Luke started off slow but had a good 2nd half. I wouldn't mind giving it to him.


----------



## sonicFLAME6 (Dec 19, 2006)

*Re: GT #34 (1/9): (22-11) Los Angeles Lakers @ (23-11) New Orleans Hornets*



dannyM said:


> does anyone agree kwames got a ok post game? i mean its not pretty and all but he knows how to use his strength to his advantage. all he needs is some respect from the ref and some decent FT shooting and he's good to go


I've always thought his post game wasn't so bad, his hands just suck, when he goes up strong it's a different story though.


----------



## King Sancho Fantastic (Jul 19, 2005)

*Re: GT #34 (1/9): (22-11) Los Angeles Lakers @ (23-11) New Orleans Hornets*

Kwame's problem is finishing. He know what to do in the post and he can get to the rim and get open looks at will but he cant finish worth a damn.


----------



## Basel (Mar 31, 2005)

*Re: GT #34 (1/9): (22-11) Los Angeles Lakers @ (23-11) New Orleans Hornets*

By the way, Phoenix is currently down 15 at home against the Pacers in the 3rd quarter...hopefully they lose.


----------



## sonicFLAME6 (Dec 19, 2006)

*Re: GT #34 (1/9): (22-11) Los Angeles Lakers @ (23-11) New Orleans Hornets*

DOWN WITH THE SUNS!! :azdaja::azdaja:


----------



## King Sancho Fantastic (Jul 19, 2005)

*Re: GT #34 (1/9): (22-11) Los Angeles Lakers @ (23-11) New Orleans Hornets*



Basel57 said:


> By the way, Phoenix is currently down 15 at home against the Pacers in the 3rd quarter...hopefully they lose.
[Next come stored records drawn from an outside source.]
/-- R190, R193: between two states a port has queued the alarms of some sources, each with its level now, its alarm records
are those of the queued sources, its held responses have been looked at again, and nothing else has changed. -/
def Scanned (queued : List AlarmSource) (s t : State) (p : Port) : Prop :=
  (t.port p).notices = (s.port p).notices ++ queued.map (fun a => .alarm a (s.level a)) ∧
    (∀ a ∈ queued, (t.port p).alarms.get a.index = ⟨s.level a, true⟩) ∧
    (∀ i, i ∉ queued.map AlarmSource.index → (t.port p).alarms.get i = (s.port p).alarms.get i) ∧
    Released ((s.port p).held.map (heldAfterScan queued (s.port p).notices.length (pendingOn t p))) (s.port p)
      (t.port p) ∧
    (t.port p).drops = (s.port p).drops ∧ SamePortFacts (s.port p) (t.port p) ∧ (∀ q, q ≠ p → t.port q = s.port q) ∧
    t = { s with ports := t.ports }

/-- R73, R74, R77: no step of a kind, at or above the start index, is eligible. -/
def NoneEligible (s : State) (c : WalkCall) (kind : StepKind) : Prop :=
  ∀ (i : Nat) (st : PlanStep), c.start ≤ i → (s.plan c.plan)[i]? = some st → st.kind = kind → eligible s c st = false

/-- R73, R74, R77: the step at an index is the first eligible one of a kind, at or above the start index. -/
def FirstEligible (s : State) (c : WalkCall) (kind : StepKind) (i : Nat) (st : PlanStep) : Prop :=
  c.start ≤ i ∧ (s.plan c.plan)[i]? = some st ∧ st.kind = kind ∧ eligible s c st = true ∧
    ∀ (j : Nat) (x : PlanStep), c.start ≤ j → j < i → (s.plan c.plan)[j]? = some x → x.kind = kind →
      eligible s c x = false

/-- R78, R79: the walk ends with the leg that the step at an index seizes in the state `w`, and with these two flags. -/
def EndsAt (s w : State) (c : WalkCall) (i : Nat) (st : PlanStep) (tried flag : Bool) : Prop :=
  ∃ z, outboundPick s st.group c.cls st.kind = some z ∧
    walk c (s.plan c.plan) s =
      ⟨occupyOut st.group z.circuit c.ref w,
        some ⟨z.circuit, st.group, z.carrier, i, st.kind, st.tariffClass, z.congestion⟩, tried, flag⟩

/-- R75: how the pool try of a walk is made: the step index, the memory flag, and the state that the choice leaves. -/
def PoolTry (s w : State) (c : WalkCall) (m : Nat) (flag : Bool) : Prop :=
  ((s.dest c.destination).plan = c.plan ∧
      (lookup s c.destination c.plan = .hit m ∨ lookup s c.destination c.plan = .allocated m) ∧ flag = true ∧
      w = afterLookup c.destination c.plan s) ∨
    (((s.dest c.destination).plan ≠ c.plan ∨ lookup s c.destination c.plan = .gapped ∨
        lookup s c.destination c.plan = .plansDiffer) ∧
      flag = false ∧ w = s ∧ (∃ st, (s.plan c.plan)[m]? = some st ∧ st.kind = .pool) ∧
      ∀ (j : Nat) (x : PlanStep), (s.plan c.plan)[j]? = some x → x.kind = .pool → m ≤ j)

/-- R116 step 1, R127, R162, R163: the priced result that CLEAR_TRAFFIC hands on for the call in a slot: that of an
ANSWERED call whose two carriers are not both 0. -/
def clearedPrice (s : State) (k : Nat) : Option PricedResult :=
  match (s.slot k).call with
  | none => none
  | some c =>
    match c.state, c.answer, c.leg with
    | .answered, some a, some l =>
      if c.inCarrier = 0 ∧ l.carrier = 0 then none
      else
        (tariffsOf s a.generation).map
          (fun t =>
            price t
              { call := ⟨k, (s.slot k).generation⟩
                inCarrier := c.inCarrier
                outCarrier := l.carrier
                inGroup := c.inGroup
                outGroup := l.group
                generation := a.generation
                tariffClass := c.tariffClass
                stepKind := c.stepKind
                answered := a.monotonic
                answerWeekTime := a.weekTime
                released := s.now
                altPremium := l.alternatePremium
                congPremium := l.congestionPremium
                cause := .trafficCleared
                forced := true })
    | _, _, _ => none
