/-- R154, R155, R156: the band split: a band gets the whole seconds of the milliseconds of conversation whose week time falls
in it, each read from the generation's week map and schedules, and the remainder goes to the band of the last millisecond, or
of the answer for a conversation of 0 ms; the four sum to the billed seconds. Without an answer week time all go to BAND0.
R130: the band of a week time is that of its half-hour slot in the schedule of its day's type, and the band in force is that
of the live generation now, or BAND0 while the week clock is UNSET. -/
def Obligations.BandSplitCountsMilliseconds : Prop :=
  ∀ (T : Tariffs) (t0 d b : Nat) (x : BandSeconds) (last : Band) (ms : Band → Nat), t0 < 604800000 → d ≤ 86400000 →
    (d + 999) / 1000 ≤ b → x = bandSplit T (some t0) d b →
    last = (if d = 0 then T.bandAt t0 else T.bandAt ((t0 + d - 1) % 604800000)) →
    (∀ k, ms k = (List.range d).countP (fun i => decide (T.bandAt ((t0 + i) % 604800000) = k))) →
    bandSplit T none d b = ⟨b, 0, 0, 0⟩ ∧ x.band0 + x.band1 + x.band2 + x.band3 = b ∧
    (last ≠ .band0 → x.band0 = ms .band0 / 1000) ∧ (last ≠ .band1 → x.band1 = ms .band1 / 1000) ∧
    (last ≠ .band2 → x.band2 = ms .band2 / 1000) ∧ (last ≠ .band3 → x.band3 = ms .band3 / 1000) ∧
    (∀ day slot r, day < 7 → slot < 48 → r < 1800000 →
      T.bandAt (day * 86400000 + slot * 1800000 + r) =
        (match T.weekMap.get day with
         | .workday => T.workday.get slot
         | .restday => T.restday.get slot)) ∧
    ∀ s : State,
      bandInForce s =
        (match s.tariff.weekTime with
         | none => .band0
         | some w => s.tariff.live.tariffs.bandAt w)

/-! ## Settlement (chapter 9) -/

/-- R170, R171, R172: SET_FETCH_BLOCK stores the requester's block size; FETCH_RECORDS is refused without one, and else moves
the oldest records, up to it, from the queue into the response, in their order, and the backlog level is judged. -/
def Obligations.FetchRecords : Prop :=
  ∀ (r : Sender) (code : Option Nat) (s u : State),
    (Takes (.setFetchBlock r code) s u →
      (code = none → Refuses (.setFetchBlock r code) s .badRequest u) ∧
      ∀ c, code = some c →
        Answers (.setFetchBlock r code) s (if 64 < c then .adjusted else .ok)
          (.fetchBlock (if c = 0 then 64 else min c 64))
          (u.setPort r.port { u.port r.port with fetchBlock := some (if c = 0 then 64 else min c 64) })) ∧
    (Takes (.fetchRecords r) s u →
      ((u.port r.port).fetchBlock = none → Refuses (.fetchRecords r) s .noFetchBlock u) ∧
      ∀ n, (u.port r.port).fetchBlock = some n →
        (u.settlement.queue = [] → Answers (.fetchRecords r) s .ok (.records 0 []) u) ∧
        (u.settlement.queue ≠ [] →
          ∃ v,
            Answers (.fetchRecords r) s .ok
              (.records (u.settlement.queue.length - n) (u.settlement.queue.take n)) v ∧
            v.settlement =
              { u.settlement with
                queue := u.settlement.queue.drop n
                backlog :=
                  if u.settlement.backlog = true then decide (2048 < u.settlement.queue.length - n)
                  else decide (3072 ≤ u.settlement.queue.length - n) } ∧
            (v.settlement.backlog = u.settlement.backlog → v.ports = u.ports ∧ v.levels = u.levels) ∧
            (v.settlement.backlog ≠ u.settlement.backlog →
              v.level ⟨.settlementBacklog, 0⟩ = if v.settlement.backlog = true then 1 else 0) ∧
            SamePorts u v ∧ v = { u with settlement := v.settlement, ports := v.ports, levels := v.levels }))
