-- ==== Sys2Proof/Laws/Requests.lean ====
section
/-! SUPPORT. What arrival, taking and composing can do, said once each, and two rules that carry an invariant over any
request. -/

namespace Sys2Proof.Machine

/-! ## Taking (R185, R186) -/

/-- R186: everything that taking a request can do. -/
theorem taken_cases {c : Instr} {r : Sender} {code : Nat} {s s1 : State} (h : taken c r code s = some s1) :
    ready r code s = true ∧
      (((s.port r.port).requests = [] ∧ s1 = s) ∨
        ∃ q rest, (s.port r.port).requests = q :: rest ∧ standsFor q c r code = true ∧
          s1 = s.setPort r.port { s.port r.port with requests := rest }) := by
  simp only [taken] at h
  split at h
  · rename_i hc
    refine ⟨hc, ?_⟩
    split at h
    · rename_i hr
      exact Or.inl ⟨hr, (Option.some.inj h).symm⟩
    · rename_i q rest hr
      split at h
      · rename_i hq
        exact Or.inr ⟨q, rest, hr, hq, (Option.some.inj h).symm⟩
      · cases h
  · cases h

/-- What a block ready for a request says of its port and of the device. -/
theorem ready_cases {r : Sender} {code : Nat} {s : State} (h : ready r code s = true) :
    takesCode (s.port r.port).state code = true ∧ occupied s r.port = false ∧ mustWait code s = false ∧
      s.resetLine = false := by
  simpa [ready, and_assoc] using h

/-- R185: a port takes requests in UP, and ATTACH alone in DOWN. -/
theorem takesCode_cases {st : PortState} {code : Nat} (h : takesCode st code = true) :
    st = .up ∨ (st = .down ∧ code = RequestKind.attach.code) := by
  cases st
  · exact Or.inr ⟨rfl, by simpa [takesCode] using h⟩
  · exact Or.inl rfl
  · cases h

/-- Taking a request changes the port's queue of requests alone. -/
theorem taken_blocks {c : Instr} {r : Sender} {code : Nat} {s s1 : State} (h : taken c r code s = some s1) :
    s1 = { s with ports := s1.ports } ∧ (s1.port r.port).state = (s.port r.port).state ∧
      (s1.port r.port).held = (s.port r.port).held ∧ (∀ p, p ≠ r.port → s1.port p = s.port p) := by
  obtain ⟨-, ⟨-, rfl⟩ | ⟨q, rest, -, -, rfl⟩⟩ := taken_cases h
  · exact ⟨rfl, rfl, rfl, fun _ _ => rfl⟩
  · refine ⟨rfl, by simp, by simp, fun p hp => s.port_setPort_other _ _ _ hp⟩

theorem PortsSound.setPort {s : State} {p : Port} {r : PortRecord} (h : PortsSound s) (hr : r.Sound) :
    PortsSound (s.setPort p r) := by
  intro q
  rw [State.port_setPort]
  split
  · exact hr
  · exact h q

theorem taken_sound {c : Instr} {r : Sender} {code : Nat} {s s1 : State} (h : taken c r code s = some s1) (hs : PortsSound s) :
    PortsSound s1 := by
  obtain ⟨-, ⟨-, rfl⟩ | ⟨q, rest, hq, -, rfl⟩⟩ := taken_cases h
  · exact hs
  · refine hs.setPort ?_
    have := hs r.port
    simp only [PortRecord.Sound] at this ⊢
    obtain ⟨h1, h2⟩ := this
    rw [hq] at h1
    exact ⟨by simp at h1; omega, h2⟩

/-! ## Composing (R186, R193) -/

/-- R186, R193: everything that composing a response can do. -/
theorem compose_cases (p : Port) (x : Response) (s : State) :
    ((s.port p).held = [] ∧ compose p x s = s.setPort p { s.port p with outbox := (s.port p).outbox ++ [x] }) ∨
    ((s.port p).held ≠ [] ∧ compose p x s = s.setPort p { s.port p with held := (s.port p).held ++ [⟨x, none⟩] }) := by
  cases h : (s.port p).held <;> simp [compose, h]

theorem compose_blocks (p : Port) (x : Response) (s : State) :
    compose p x s = { s with ports := (compose p x s).ports } := by
  rcases compose_cases p x s with ⟨-, h⟩ | ⟨-, h⟩ <;> rw [h] <;> rfl

theorem compose_sound (p : Port) (x : Response) {s : State} (hs : PortsSound s) : PortsSound (compose p x s) := by
  have h0 := hs p
  rcases compose_cases p x s with ⟨-, h⟩ | ⟨hne, h⟩
  · rw [h]
    exact hs.setPort h0
  · rw [h]
    refine hs.setPort ?_
    simp only [PortRecord.Sound] at h0 ⊢
    obtain ⟨h1, h2, h3, h4, h5, h6⟩ := h0
    exact ⟨h1, h2, h3, h4, h5, fun hd => absurd (h6 hd).2.2.1 hne⟩

/-! ## Arrival (R185) -/

theorem answerAtOnce_sound (p : Port) (q : Request) (st : Status) {s : State} (hs : PortsSound s) :
    PortsSound (answerAtOnce p q st s) := hs.setPort (hs p)

theorem enqueue_sound (p : Port) (q : Request) {s : State} (hs : PortsSound s) : PortsSound (enqueue p q s) := by
  simp only [enqueue]
  split
  · rename_i hl
    refine hs.setPort ?_
    have := hs p
    simp only [PortRecord.Sound] at this ⊢
    exact ⟨by simp; omega, this.2⟩
  · exact answerAtOnce_sound p q _ hs

theorem arrive_sound (p : Port) (q : Request) {s : State} (hs : PortsSound s) : PortsSound (arrive p q s) := by
  simp only [arrive]
  split
  · exact hs
  split
  · exact enqueue_sound p q hs
  · exact answerAtOnce_sound p q _ hs
  · split
    · exact enqueue_sound p q hs
    · exact answerAtOnce_sound p q _ hs

theorem arrive_blocks (p : Port) (q : Request) (s : State) : arrive p q s = { s with ports := (arrive p q s).ports } := by
  simp only [arrive, enqueue, answerAtOnce]
  repeat' split
  all_goals rfl

/-! ## A request as a whole -/

/-- R185, R186: what a request answers. -/
theorem request_cases (c : Instr) (r : Sender) (code : Nat) (f : State → Reply) (s : State) :
    (∃ s1, taken c r code s = some s1 ∧ request c r code f s = .next (respond r code (f s1))) ∨
    (taken c r code s = none ∧ request c r code f s = .next (arrive r.port (waiting c r code) s)) := by
  cases h : taken c r code s with
  | none => exact Or.inr ⟨rfl, by simp [request, h]⟩
  | some s1 => exact Or.inl ⟨s1, rfl, by simp [request, h]⟩

/-- An invariant that does not read the port records and that the handling keeps is kept by the request. -/
theorem request_keeps (P : State → Prop) (hports : ∀ s v, P s → P { s with ports := v }) {c : Instr} {r : Sender} {code : Nat}
    {f : State → Reply} (hf : ∀ s, P s → P (f s).state) {s t : State} (h : request c r code f s = .next t) (hs : P s) :
    P t := by
  rcases request_cases c r code f s with ⟨s1, ht, e⟩ | ⟨-, e⟩
  · rw [e] at h
    obtain rfl := Host.Outcome.next.inj h
    show P (compose _ _ _)
    rw [compose_blocks]
    refine hports _ _ (hf s1 ?_)
    rw [(taken_blocks ht).1]
    exact hports _ _ hs
  · rw [e] at h
    obtain rfl := Host.Outcome.next.inj h
    rw [arrive_blocks]
    exact hports _ _ hs

/-- Sound port records stay sound over a request whose handling keeps them so on a port that takes it. -/
theorem request_sound {c : Instr} {r : Sender} {code : Nat} {f : State → Reply}
    (hf : ∀ s, PortsSound s → takesCode (s.port r.port).state code = true → PortsSound (f s).state) {s t : State}
    (h : request c r code f s = .next t) (hs : PortsSound s) : PortsSound t := by
  rcases request_cases c r code f s with ⟨s1, ht, e⟩ | ⟨-, e⟩
  · rw [e] at h
    obtain rfl := Host.Outcome.next.inj h
    refine compose_sound _ _ (hf s1 (taken_sound ht hs) ?_)
    rw [(taken_blocks ht).2.1]
    exact (ready_cases (taken_cases ht).1).1
  · rw [e] at h
    obtain rfl := Host.Outcome.next.inj h
    exact arrive_sound _ _ hs

/-- R186: the response to a taken request is composed once, behind what its handling left. -/
theorem respond_answered (r : Sender) (code : Nat) (y : Reply) :
    AnsweredWith r code y.status y.result y.state (respond r code y) := by
  simp only [AnsweredWith, respond]
  rcases compose_cases r.port ⟨code, r.tag, y.status, y.result⟩ y.state with ⟨h, e⟩ | ⟨h, e⟩
  · rw [e, if_pos h]
    exact ⟨State.port_setPort_same _ _ _, fun p hp => State.port_setPort_other _ _ _ _ hp, rfl, rfl, rfl⟩
  · rw [e, if_neg h]
    exact ⟨State.port_setPort_same _ _ _, fun p hp => State.port_setPort_other _ _ _ _ hp, rfl, rfl, rfl⟩

theorem respond_same (r : Sender) (code : Nat) (y : Reply) : SameBlocks y.state (respond r code y) := by
  rw [respond, compose_blocks]
  exact ⟨rfl, rfl, rfl, rfl, rfl, rfl, rfl, rfl, rfl⟩

end Sys2Proof.Machine
end

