-- ==== Sys2Proof/Laws/Answers.lean ====
section
/-! SUPPORT. How a taken request is answered, in the words the statements use. -/

namespace Sys2Proof.Machine

/-- A request that is handled by `f` is answered with what `f` makes of it. -/
theorem answers_request {c : Instr} {r : Sender} {code : Nat} {f : State → Reply} {s u : State}
    (hr : requestOf c = some (r, code)) (he : exec c s = request c r code f s) (ht : Takes c s u) :
    Answers c s (f u).status (f u).result (f u).state := by
  simp only [Takes, hr] at ht
  simp only [Answers, hr]
  exact ⟨respond r code (f u), by rw [he]; simp [request, ht], respond_same r code (f u), respond_answered r code (f u)⟩

/-- The same, when the reply is known. -/
theorem answers_of {c : Instr} {r : Sender} {code : Nat} {f : State → Reply} {s u v : State} {st : Status} {x : Result}
    (hr : requestOf c = some (r, code)) (he : exec c s = request c r code f s) (ht : Takes c s u)
    (hf : f u = ⟨v, st, x⟩) : Answers c s st x v := by
  have h := answers_request hr he ht
  rw [hf] at h
  exact h

/-- Taking a request changes the port's queue of requests alone. -/
theorem takes_blocks {c : Instr} {s u : State} (h : Takes c s u) : u = { s with ports := u.ports } := by
  simp only [Takes] at h
  split at h
  · exact (taken_blocks h).1
  · exact h.elim

theorem takes_plant {c : Instr} {s u : State} (h : Takes c s u) : u.plant = s.plant := by
  rw [takes_blocks h]

/-- A table of checks that all pass refuses nothing. -/
theorem AllPass.none {l : List (Prop × Status)} (h : AllPass l) (st : Status) : ¬FirstOf l st := by
  induction l with
  | nil => exact fun x => x
  | cons k l ih =>
    rintro (⟨hk, -⟩ | ⟨-, hl⟩)
    · exact h k (by simp) hk
    · exact ih (fun x hx => h x (by simp [hx])) hl

end Sys2Proof.Machine
end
15 for Phoenix is like 7 for any other team in the league. I hope im wrong.


----------



## DANNY (Aug 9, 2005)

*Re: GT #34 (1/9): (22-11) Los Angeles Lakers @ (23-11) New Orleans Hornets*

LT making too many comments on the post game show

its awkward


----------



## Basel (Mar 31, 2005)

*Re: GT #34 (1/9): (22-11) Los Angeles Lakers @ (23-11) New Orleans Hornets*



dannyM said:


> LT making too many comments on the post game show
> 
> its awkward


LaDainian Tomlinson is on the post-game show?!


----------



## Basel (Mar 31, 2005)

*Re: GT #34 (1/9): (22-11) Los Angeles Lakers @ (23-11) New Orleans Hornets*



CubanLaker said:


> 15 for Phoenix is like 7 for any other team in the league. I hope im wrong.


Yeah, they just cut the lead to 4.


----------



## sonicFLAME6 (Dec 19, 2006)

*Re: GT #34 (1/9): (22-11) Los Angeles Lakers @ (23-11) New Orleans Hornets*

boo! phoneix is up 1 97-96 now


----------



## Basel (Mar 31, 2005)

*Re: GT #34 (1/9): (22-11) Los Angeles Lakers @ (23-11) New Orleans Hornets*

I need a definitive answer - Kobe, Bynum or Luke for POTG? I want to go update the thread.


----------



## King Sancho Fantastic (Jul 19, 2005)

*Re: GT #34 (1/9): (22-11) Los Angeles Lakers @ (23-11) New Orleans Hornets*

Give it to Luke. I dont think hes had one this year.


----------



## Basel (Mar 31, 2005)

*Re: GT #34 (1/9): (22-11) Los Angeles Lakers @ (23-11) New Orleans Hornets*



CubanLaker said:


> Give it to Luke. I dont think hes had one this year.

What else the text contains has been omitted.